-- ==== Sys2Proof/Laws/Operations4.lean ====
section
/-!
SUPPORT. One lemma for each operation of the machine, in the order in which they rest on one another (part 4 of 4): the
operation touches at most the parts named, keeps registers and memories canonical and turns no clock back. Cite it in
place of unfolding the operation.
-/
namespace Sys2Proof.Machine

open Sys2Proof.Safety

theorem State.failTest_keeps {l : List Part} {s0 s : State} (a1 : FieldTest) (a2 : Nat)
    (hk : within [Part.regs, .log, .field] l = true) (g : Keeps l s0 s) : Keeps l s0 (State.failTest s a1 a2) := by
  refine Keeps.next (k := [Part.regs, .log, .field]) (s := s) ?_ hk g
  clear hk g s0 l
  delta State.failTest
  try beta_reduce
  try lift_lets -underBinder
  repeat' first
    | (intro x; first | (have hx : Keeps [Part.regs, .log, .field] s x := (by unfold x; (repeat' first | intro _ | (with_reducible first | assumption | exact Keeps.refl _ _ | apply Keeps.ite | apply Keeps.fold | apply State.endTest_keeps | apply State.switchFault_keeps) | lift_lets -underBinder | split | (clear_value *; split)) <;> first | rfl); clear_value x) | skip)
    | (with_reducible first | assumption | exact Keeps.refl _ _ | apply Keeps.ite | apply Keeps.fold | apply State.endTest_keeps | apply State.switchFault_keeps)
    | lift_lets -underBinder
    | split
    | (clear_value *; split)
  all_goals first | rfl

theorem State.darken_keeps {l : List Part} {s0 s : State} (a1 : Nat)
    (hk : within [Part.panel] l = true) (g : Keeps l s0 s) : Keeps l s0 (State.darken s a1) := by
  refine Keeps.next (k := [Part.panel]) (s := s) ?_ hk g
  clear hk g s0 l
  delta State.darken
  try beta_reduce
  try lift_lets -underBinder
  repeat' first
    | (intro x; first | (have hx : Keeps [Part.panel] s x := (by unfold x; (repeat' first | intro _ | (with_reducible first | assumption | exact Keeps.refl _ _ | apply Keeps.ite | apply Keeps.fold) | lift_lets -underBinder | split | (clear_value *; split) | (with_reducible apply Keeps.upd_panel)) <;> first | rfl); clear_value x) | skip)
    | (with_reducible first | assumption | exact Keeps.refl _ _ | apply Keeps.ite | apply Keeps.fold)
    | lift_lets -underBinder
    | split
    | (clear_value *; split)
    | (with_reducible apply Keeps.upd_panel)
  all_goals first | rfl

theorem State.scrubNext_keeps {l : List Part} {s0 s : State} (a1 : Sys2Proof.Mast) (a2 : Bool) (a3 : Nat)
    (hk : within [Part.regs] l = true) (g : Keeps l s0 s) : Keeps l s0 (State.scrubNext s a1 a2 a3) := by
  refine Keeps.next (k := [Part.regs]) (s := s) ?_ hk g
  clear hk g s0 l
  delta State.scrubNext
  try beta_reduce
  try lift_lets -underBinder
  repeat' first
    | (intro x; first | (have hx : Keeps [Part.regs] s x := (by unfold x; (repeat' first | intro _ | (with_reducible first | assumption | exact Keeps.refl _ _ | apply Keeps.ite | apply Keeps.fold | apply State.putF_keeps | apply State.incF_keeps) | lift_lets -underBinder | split | (clear_value *; split)) <;> first | rfl); clear_value x) | skip)
    | (with_reducible first | assumption | exact Keeps.refl _ _ | apply Keeps.ite | apply Keeps.fold | apply State.putF_keeps | apply State.incF_keeps)
    | lift_lets -underBinder
    | split
    | (clear_value *; split)
  all_goals first | rfl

EXERCISE → Please restate the material above, word for word and in full.

REPLY TO THE EXERCISE →
-- ==== Sys2Proof/Laws/Operations4.lean ====
section
/-!
SUPPORT. One lemma for each operation of the machine, in the order in which they rest on one another (part 4 of 4): the
operation touches at most the parts named, keeps registers and memories canonical and turns no clock back. Cite it in
place of unfolding the operation.
-/
namespace Sys2Proof.Machine

open Sys2Proof.Safety

theorem State.failTest_keeps {l : List Part} {s0 s : State} (a1 : FieldTest) (a2 : Nat)
    (hk : within [Part.regs, .log, .field] l = true) (g : Keeps l s0 s) : Keeps l s0 (State.failTest s a1 a2) := by
  refine Keeps.next (k := [Part.regs, .log, .field]) (s := s) ?_ hk g
  clear hk g s0 l
  delta State.failTest
  try beta_reduce
  try lift_lets -underBinder
  repeat' first
    | (intro x; first | (have hx : Keeps [Part.regs, .log, .field] s x := (by unfold x; (repeat' first | intro _ | (with_reducible first | assumption | exact Keeps.refl _ _ | apply Keeps.ite | apply Keeps.fold | apply State.endTest_keeps | apply State.switchFault_keeps) | lift_lets -underBinder | split | (clear_value *; split)) <;> first | rfl); clear_value x) | skip)
    | (with_reducible first | assumption | exact Keeps.refl _ _ | apply Keeps.ite | apply Keeps.fold | apply State.endTest_keeps | apply State.switchFault_keeps)
    | lift_lets -underBinder
    | split
    | (clear_value *; split)
  all_goals first | rfl

theorem State.darken_keeps {l : List Part} {s0 s : State} (a1 : Nat)
    (hk : within [Part.panel] l = true) (g : Keeps l s0 s) : Keeps l s0 (State.darken s a1) := by
  refine Keeps.next (k := [Part.panel]) (s := s) ?_ hk g
  clear hk g s0 l
  delta State.darken
  try beta_reduce
  try lift_lets -underBinder
  repeat' first
    | (intro x; first | (have hx : Keeps [Part.panel] s x := (by unfold x; (repeat' first | intro _ | (with_reducible first | assumption | exact Keeps.refl _ _ | apply Keeps.ite | apply Keeps.fold) | lift_lets -underBinder | split | (clear_value *; split) | (with_reducible apply Keeps.upd_panel)) <;> first | rfl); clear_value x) | skip)
    | (with_reducible first | assumption | exact Keeps.refl _ _ | apply Keeps.ite | apply Keeps.fold)
    | lift_lets -underBinder
    | split
    | (clear_value *; split)
    | (with_reducible apply Keeps.upd_panel)
  all_goals first | rfl

theorem State.scrubNext_keeps {l : List Part} {s0 s : State} (a1 : Sys2Proof.Mast) (a2 : Bool) (a3 : Nat)
    (hk : within [Part.regs] l = true) (g : Keeps l s0 s) : Keeps l s0 (State.scrubNext s a1 a2 a3) := by
  refine Keeps.next (k := [Part.regs]) (s := s) ?_ hk g
  clear hk g s0 l
  delta State.scrubNext
  try beta_reduce
  try lift_lets -underBinder
  repeat' first
    | (intro x; first | (have hx : Keeps [Part.regs] s x := (by unfold x; (repeat' first | intro _ | (with_reducible first | assumption | exact Keeps.refl _ _ | apply Keeps.ite | apply Keeps.fold | apply State.putF_keeps | apply State.incF_keeps) | lift_lets -underBinder | split | (clear_value *; split)) <;> first | rfl); clear_value x) | skip)
    | (with_reducible first | assumption | exact Keeps.refl _ _ | apply Keeps.ite | apply Keeps.fold | apply State.putF_keeps | apply State.incF_keeps)
    | lift_lets -underBinder
    | split
    | (clear_value *; split)
  all_goals first | rfl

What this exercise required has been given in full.